Przykazanie miłości do wrogów jest szczytem przykazań, ponieważ odzwierciedla Boży sposób istnienia. On Swoje święte i nieskończone życie ofiarowuje Swemu wrogowi, grzesznemu człowiekowi. Niewątpliwie to przykazanie przewyższa siłę człowieka; jest nieosiągalne bez łaski Ducha Świętego. Dlatego dla św. Sylwana istnienie tej miłości było znakiem obecności Świętego Ducha, zarówno na poziomie osobistym, jak i cerkiewnym.

Jego nauczanie zawiera zatem nieomylne i godne zaufania kryterium Jedynego Prawdziwego Kościoła, którym może być tylko Kościół noszący w swym łonie dusze, które są mieszkaniami Świętego Ducha, nosicielami „Chrystusowej miłości do naszych wrogów i Chrystusowej pokory”.
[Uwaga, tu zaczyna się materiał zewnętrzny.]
/-- The work of a MODEL_TABLE job: segments loaded in order; the inputs missed are its result. -/
def modelTableWork (s : State) (i : Nat) : State × Option (Code × Nat) :=
  let d := s.dev
  let n := (d.job i).params.getD 2 0
  match readTable d s.mem (d.jobQ i 0) (88 * n) with
  | .error k => (s, some (k, 0))
  | .ok bs =>
    let es := (List.range n).map fun e => segEntry (fun k => at' bs (88 * e + 4 * k) 4) d.front.inputs.length
    if es.any fun x => !x.2 then (s, some (.badParam, 0))
    else
      let r := es.foldl
        (fun (acc : Dev × List Nat) e => let x := acc.1.loadSeg e.1; (x.1, if x.2 = 2 then acc.2 ++ [e.1.input] else acc.2)) (d, [])
      let s1 := areaWrite { s with dev := r.1 } i (wordsToBytes r.2)
      (s1, some (if r.2.isEmpty then .ok else .partialDone, 4 * r.2.length))

/-- COEF_LOAD: words 0 and 1 the address, word 2 [0] 0 the interpolator bank, 1 the window (log entry 8). -/
def coefLoadDef : CmdDef where
  op := 0x0404
  mode := 1
  masks := fun _ => [0xFFFFFFFF, 0xFFFF, 1]
  bad := fun c _ => c.q 0 % 4 != 0
  run := onDev fun c s => if s.dev.front.running then noR .badState s.dev else asJob c s.dev 0x0404 false

/-- Words of a table in memory as 18-bit signed coefficients. -/
def coefs (bs : List Nat) (n : Nat) : Tbl Int :=
  (List.range n).foldl (fun t k => tset (fun _ => 0) t k (sext 18 (at' bs (4 * k) 4))) []

/-- The work of a COEF_LOAD job. -/
def coefLoadWork (s : State) (i : Nat) : State × Option (Code × Nat) :=
  let d := s.dev
  let win := bit ((d.job i).params.getD 2 0) 0
  let n := if win then d.frP * d.frTaps else 16384
  if d.front.running then (s, some (.badState, 0))
  else match readTable d s.mem (d.jobQ i 0) (4 * n) with
  | .error k => (s, some (k, 0))
  | .ok bs =>
    let f := if win then { d.front with window := coefs bs n } else { d.front with bank := coefs bs n }
    ({ s with dev := { d with front := f } }, some (.ok, 4 * n))

/-- GAIN_LOAD: words 0 and 1 the address, words 2 and 3 the swap SPN (log entry 8). -/
def gainLoadDef : CmdDef where
  op := 0x0405
  mode := 1
  masks := fun _ => [0xFFFFFFFF, 0xFFFF]
  bad := fun c _ => c.q 0 % 8 != 0
  run := onDev fun c s => if !s.dev.front.conf then noR .badState s.dev else asJob c s.dev 0x0405 false

/-- The work of a GAIN_LOAD job: the inactive buffer is filled and its swap named, or it is missed (R109). -/
def gainLoadWork (s : State) (i : Nat) : State × Option (Code × Nat) :=
  let d := s.dev
  let sw := d.jobQ i 2
  let per := gainEntries (d.chHi + 1 - d.chLo) (min 8 (d.f FR_SHAPE FR_SHAPE_LOG2G))
  let ni := d.front.inputs.length
  match readTable d s.mem (d.jobQ i 0) (8 * ni * per) with
  | .error k => (s, some (k, 0))
  | .ok bs =>
    let t : Tbl (Int × Int) := (List.range ni).foldl
      (fun t a => (List.range per).foldl
        (fun t e =>
          let o := 8 * (a * per + e)
          tset (fun _ => (0, 0)) t (a * 16384 + e) (sext 18 (at' bs o 4), sext 18 (at' bs (o + 4) 4))) t) []
    let f := if d.on FR_CTRL FR_CTRL_GAIN_BUF then { d.front with gainA := t } else { d.front with gainB := t }
    if d.front.running && earlier sw ((d.front.spn + 256) % 2 ^ 64) 64 then
      (({ s with dev := ({ d with front := { f with gainSwap := none } } : Dev).setF FR_CTRL FR_CTRL_GAIN_PEND 0 }), some (.badState, 0))
    else
      ({ s with dev := ({ d with front := { f with gainSwap := some sw } } : Dev).setF FR_CTRL FR_CTRL_GAIN_PEND 1 },
        some (.ok, 8 * ni * per))

/-! Detectors. -/

/-- DETECT_SET: word 0 [4:0] K, [8:5] A, [9] BLANK_EN, [10] OVR_BLANK, [11] EVT_TRIG; 1 POST; 2 E_TH; 3 EVT_HOLD; 4 M_P; 5 M_K; 6 SK_LO;
7 SK_HI (log entry 8). -/
def detectSetDef : CmdDef where
  op := 0x0406
  mode := 1
  masks := fun _ => [0xFFF, 0x1FFFF, 0xFFFFFFFF, 0xFFFFFFFF, 0x1FFFF, 0x7FF, 0xFFFFFFFF, 0xFFFFFFFF]
  bad := fun c _ =>
    c.b 0 4 0 < 10 || c.b 0 4 0 > 30 || c.p 1 > 65536 || c.p 4 < 256 || c.p 4 > 65536 || c.p 4 % 256 != 0 ||
      !([16, 32, 64, 128, 256, 512, 1024].contains (c.p 5))
  run := onDev fun c s =>
    let d := s.dev
    let d1 := (((((d.setF FR_DET FR_DET_K (c.b 0 4 0)).setF FR_DET FR_DET_A (c.b 0 8 5)).setF FR_DET FR_DET_BLANK_EN (c.b 0 9 9)).setF
      FR_DET FR_DET_OVR_BLANK (c.b 0 10 10)).setF FR_DET FR_DET_EVT_TRIG (c.b 0 11 11)).setF FR_DET FR_DET_POST (c.p 1)
    okR [] { d1 with front := { d1.front with eTh := c.p 2, evtHold := c.p 3, mP := c.p 4, mK := c.p 5, skLo := c.p 6, skHi := c.p 7,
                                              power := [], sk := [], stat := [] } }

/-- DETECT_READ: word 0 [1:0] 0 peak and RMS, 1 channel power, 2 events; 1 [11:0] input, [31:16] channel; 2 and 3 the address
(log entry 8). -/
def detectReadDef : CmdDef where
  op := 0x0407
  mode := 1
  masks := fun _ => [3, 0xFFFF0FFF, 0xFFFFFFFF, 0xFFFF]
  bad := fun c s => c.b 0 1 0 == 3 || c.q 2 % 8 != 0 || decide (s.dev.front.inputs.length ≤ c.b 1 11 0)
  run := onDev fun c s => if !s.dev.front.conf then noR .badState s.dev else asJob c s.dev 0x0407 false

/-- Entries of a ring as bytes, oldest first: 64-bit values. -/
def Front.ringBytes (f : Front) (kind input ch : Nat) : List Nat :=
  if kind = 2 then f.events.reverse.flatMap fun e => leBytes 8 e.1 ++ leBytes 8 e.2.1 ++ leBytes 8 e.2.2
  else
    (f.results.reverse.filter fun r => r.1 == kind && r.2.1 == input && (kind == 0 || r.2.2.1 == ch)).flatMap fun r =>
      leBytes 8 r.2.2.2.1 ++ r.2.2.2.2.flatMap (leBytes 8)

/-- The work of a DETECT_READ job. -/
def detectReadWork (s : State) (i : Nat) : State × Option (Code × Nat) :=
  let ps := (s.dev.job i).params
  let bs := s.dev.front.ringBytes (ps.getD 0 0 % 4) (ps.getD 1 0 % 4096) (ps.getD 1 0 / 2 ^ 16)
  let w := memWrite s.dev s.mem (s.dev.jobQ i 2) bs false
  ({ s with mem := w.2 }, some (if w.1 then .ok else .hwFault, if w.1 then bs.length else 0))
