/-- A frame that passed check 3 goes through checks 4 to 7 (Table 2.5). -/
def Dev.frameBody (d : Dev) (n h : Nat) (payload : List Nat) : Dev :=
  let ty := bits h 19 16
  if ty = 0xE then d
  else
    let d0 := ((d.setF (LN_STAT n) LN_STAT_SRC_LANE (bits h 95 88)).setF (LN_STAT n) LN_STAT_LINK (bits h 103 96)).bulkSeen n h
    let sample := ty == 1 || ty == 2
    if !aslTypes.contains ty || bits h 23 20 != 1 || (sample && (!aslFormatOk h || bits h 147 144 != d.f (LN_ACC n) LN_ACC_EXP_FMT)) then
      d0.cnt (LN_FMT_ERR n) 1
    else if !d.identOk n (bits h 87 72) (bits h 103 96) then d0.cnt (LN_SRC_ERR n) 1
    else
      let d1 := if sample then d0.sampleFrame n h payload
        else if ty = 3 then d0.bulkTaken n h payload
        else if ty = 5 then d0.trigReceived 4 (payload.take 64)
        else d0
      let refused := sample && !d.inWindow n (bits h 115 104) (bits h 119 116) (bits h 135 120) (bits h 139 136)
      if bits h 95 88 ≠ d.f (LN_ACC n) LN_ACC_EXP_SRC_LANE ∧ !refused then d1.setF (LN_STAT n) LN_STAT_ORDER 1 else d1

/-- The check of 1 to 3 that a frame fails, 0 when it passes. The payload check of a PARITY frame uses the XOR of the data
frames' PCRCs, which is the CRC of the XOR of their payloads up to the CRC of zeros when their number is even (Table 2.6). -/
def frameCheck (fecUncorr h : Nat) (payload : List Nat) : Nat :=
  if fecUncorr > 0 then 1
  else if bits h 15 0 ≠ ASL_SYNC ∨ h / 2 ^ 480 % 2 ^ 32 ≠ hcrcOf h then 2
  else if bits h 19 16 = 0xE then
    let z := if bits h 39 36 % 2 = 0 then crc32c (List.replicate 4096 0) else 0
    if bits h 311 280 ≠ (crc32c payload ^^^ z) then 3 else 0
  else if bits h 287 256 ≠ crc32c payload then 3
  else 0

/-- A frame dropped at check 2 or 3 is counted; uncorrectable codewords were counted when they arrived. -/
def Dev.dropFrame (d : Dev) (n check : Nat) : Dev :=
  match check with | 2 => d.cnt (LN_HDR_ERR n) 1 | 3 => d.cnt (LN_PCRC_ERR n) 1 | _ => d

/-- The receive group of a lane. -/
def Dev.rxGroup (d : Dev) (n : Nat) : Option LGroup := d.lgroups.find? fun g => !g.tx && (g.data.contains n || g.parity == n)

/-- The device with a receive group replaced. -/
def Dev.setRxGroup (d : Dev) (g : LGroup) : Dev :=
  { d with lgroups := d.lgroups.map fun x => if !x.tx && x.id == g.id then g else x }

/-- XOR of a list of numbers, and of lists of bytes. -/
def xorAll (xs : List Nat) : Nat := xs.foldl (· ^^^ ·) 0
def xorBytes (xs : List (List Nat)) : List Nat :=
  xs.foldl (fun a b => if a.isEmpty then b else (a.zip b).map fun x => x.1 ^^^ x.2) []

/-- The frame rebuilt from the other frames of its slot and the parity frame (R68). -/
def rebuilt (parity : SlotFrame) (others : List SlotFrame) : Nat × List Nat :=
  let body := xorAll (bits parity.header 311 40 :: others.map fun f => bits f.header 287 16)
  let hc := xorAll (bits parity.header 343 312 :: others.map fun f => bits f.header 511 480)
  (ASL_SYNC + body * 2 ^ 16 + hc * 2 ^ 480, xorBytes (parity.payload :: others.map fun f => f.payload))

/-- The lanes of a group. -/
def LGroup.lanes (g : LGroup) : List Nat := g.data ++ [g.parity]

/-- A slot of a group is settled: every lane that is in UP has delivered its frame. A single failed or lost data frame is
rebuilt and goes through checks 2 to 7; two or more are dropped and counted (R61, R68). -/
def Dev.settleSlot (d : Dev) (g : LGroup) (slot : Nat) : Dev :=
  let fs := g.slots.filter fun f => f.slot == slot
  let got := fun n => fs.any fun f => f.lane == n
  if !(g.lanes.all fun n => got n || d.laneSt n != LST_UP) then d
  else
    let bad := fs.filter fun f => f.check ≠ 0
    let lost := g.lanes.filter fun n => !got n
    let d1 := (d.setRxGroup { g with slots := g.slots.filter fun f => f.slot != slot })
    let d2 := g.lanes.foldl (fun (e : Dev) n => e.setF (LN_STAT n) LN_STAT_REBUILDING 1) d1
    let par := fs.find? fun f => f.check == 0 && bits f.header 19 16 == 0xE
    let good := fs.filter fun f => f.check == 0 && bits f.header 19 16 != 0xE
    match bad.map (·.lane) ++ lost, par with
    | [n], some p =>
      if n = g.parity then d2
      else
        let r := rebuilt p good
        match frameCheck 0 r.1 r.2 with
        | 0 => (d2.cnt (LN_REBUILT n) 1).frameBody n r.1 r.2
        | k => d2.dropFrame n k
    | _, _ => bad.foldl (fun (e : Dev) f => e.dropFrame f.lane f.check) d2

/-- A group whose lanes have drifted apart by more than 3 frame periods stops rebuilding (R68). -/
def Dev.skewed (d : Dev) (g : LGroup) : Dev :=
  let d1 := (g.slots.filter fun f => f.check ≠ 0).foldl (fun (e : Dev) f => e.dropFrame f.lane f.check) d
  let d2 := d1.setRxGroup { g with slots := [], skew := true }
  g.lanes.foldl (fun (e : Dev) n => e.setF (LN_STAT n) LN_STAT_REBUILDING 0) d2

/-- ASL_FRAME_RECEIVED (R61): a frame in its slot on a lane in UP, with the FEC symbols corrected and the uncorrectable codewords
that overlap it. -/
def Dev.aslReceived (d : Dev) (n slot fecCorr fecUncorr h : Nat) (payload : List Nat) : Dev :=
  if d.laneSt n ≠ LST_UP ∨ d.laneFunc n ≠ 1 ∨ (d.lane n).rxFailed then d
  else
    let d1 := (if fecCorr = 0 then d else d.cnt (LN_FEC_CORR n) fecCorr)
    let d2 := if fecUncorr = 0 then d1 else d1.cnt (LN_FEC_UNCORR n) fecUncorr
    let k := frameCheck fecUncorr h payload
    let d3 := if k = 0 then d2.frameBody n h payload else d2
    match d3.rxGroup n with
    | none => d3.dropFrame n k
    | some g =>
      if g.skew then d3.dropFrame n k
      else
        let f : SlotFrame := { slot := slot, pos := bits h 155 152, lane := n, check := k, header := h, payload := payload }
        let g1 := { g with slots := g.slots ++ [f], newest := max g.newest slot }
        let d4 := d3.setRxGroup g1
        if g1.slots.any fun x => decide (x.slot + 3 < g1.newest) then d4.skewed g1 else d4.settleSlot g1 slot

/-- Meaning of ASL_FRAME_RECEIVED. -/
def execAslFrameReceived (lane slot fecCorr fecUncorr header : Nat) (payload : List Nat) (s : State) : Host.Outcome State Fault Refusal :=
  .next { s with dev := s.dev.aslReceived lane slot fecCorr fecUncorr header payload }

/-! Frames sent (R57, R58, R64, R67, R69). -/

/-- The header of a frame that a lane sends (Table 2.3). -/
def Dev.aslHeader (d : Dev) (n gpos : Nat) (f : TxFrame) (link : Nat) : Nat :=
  let split := d.on (LN_CTRL n) LN_CTRL_SPLIT
  let b := d.bulkOf link
  sealHeader (ASL_SYNC + f.type * 2 ^ 16 + 2 ^ 20 + f.num % 2 ^ 48 * 2 ^ 24 + d.srcDev % 2 ^ 16 * 2 ^ 72 + n * 2 ^ 88 + link * 2 ^ 96 +
    f.i0 * 2 ^ 104 + f.logNi * 2 ^ 116 + f.c0 * 2 ^ 120 + f.logNc * 2 ^ 136 + f.logNs * 2 ^ 140 + f.fmt * 2 ^ 144 + b2n f.missing * 2 ^ 148 +
    gpos * 2 ^ 152 + (if split then 0 else b.grant) * 2 ^ 160 + b.sent * 2 ^ 192 + f.bulkCh * 2 ^ 224 + crc32c f.payload * 2 ^ 256)

/-- The next frame of a lane: the oldest that waits, or IDLE; a twin that may not send puts IDLE in the place of what
waits (R417, R423). -/
def Dev.nextFrame (d : Dev) (n : Nat) : TxFrame × Dev :=
  match (d.lane n).txq with
  | f :: rest =>
    (if d.aslGated then { type := 0, link := d.linkOf n, payload := List.replicate 4096 0 } else f,
     d.setLane n { d.lane n with txq := rest })
  | [] => ({ type := 0, link := d.linkOf n, payload := List.replicate 4096 0 }, d)

/-- A frame of a lane put on a transmitter, with the error forms armed there (R79): its header and payload, and the device. The
frame is given out as header, payload and the FEC symbols in error. -/
def Dev.putFrame (d : Dev) (n gpos : Nat) (f : TxFrame) : (Nat × List Nat) × Dev :=
  let link := if f.type = 0 then d.linkOf n else f.link
  let b := d.bulkOf link
  let d0 := if f.type = 3 then d.setBulk link { b with sent := (b.sent + 1) % 2 ^ 32 } else d
  let h := d0.aslHeader n gpos f link
  let l := d0.lane n
  let h1 := match l.inj with
    | 3 => h ^^^ 2 ^ 480
    | 4 => sealHeader (h ^^^ 2 ^ 256)
    | _ => h
  let syms := if l.inj = 2 then l.injSyms else 0
  let d1 := if l.inj ≥ 2 then d0.setLane n { l with inj := 0, injSyms := 0 } else d0
  ((h1, f.payload), d1.emit .frame n (leBytes 64 h1 ++ f.payload ++ [syms]))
Oprócz efektów, o których wspomnieliśmy, o autentyczności wizji Chrystusa św. Sylwana świadczy właśnie prostota jego pism. Bogactwa życia, którego Bóg udziela swoim wybranym, nie da się opisać umysłem. Nie jest owocem ludzkiej wyobraźni i w żaden sposób nie pobudza wyobraźni.

Święci nie tylko piszą poezję, ale opisują swoje życiowe doświadczenia. Doskonałość leży w jedności z Panem. To właśnie ten związek staramy się pielęgnować i uczynić wiecznym nawet za tego życia. Słowa takie jak św. Sylwana pełnią rolę gwiazdy przewodniej w naszej walce.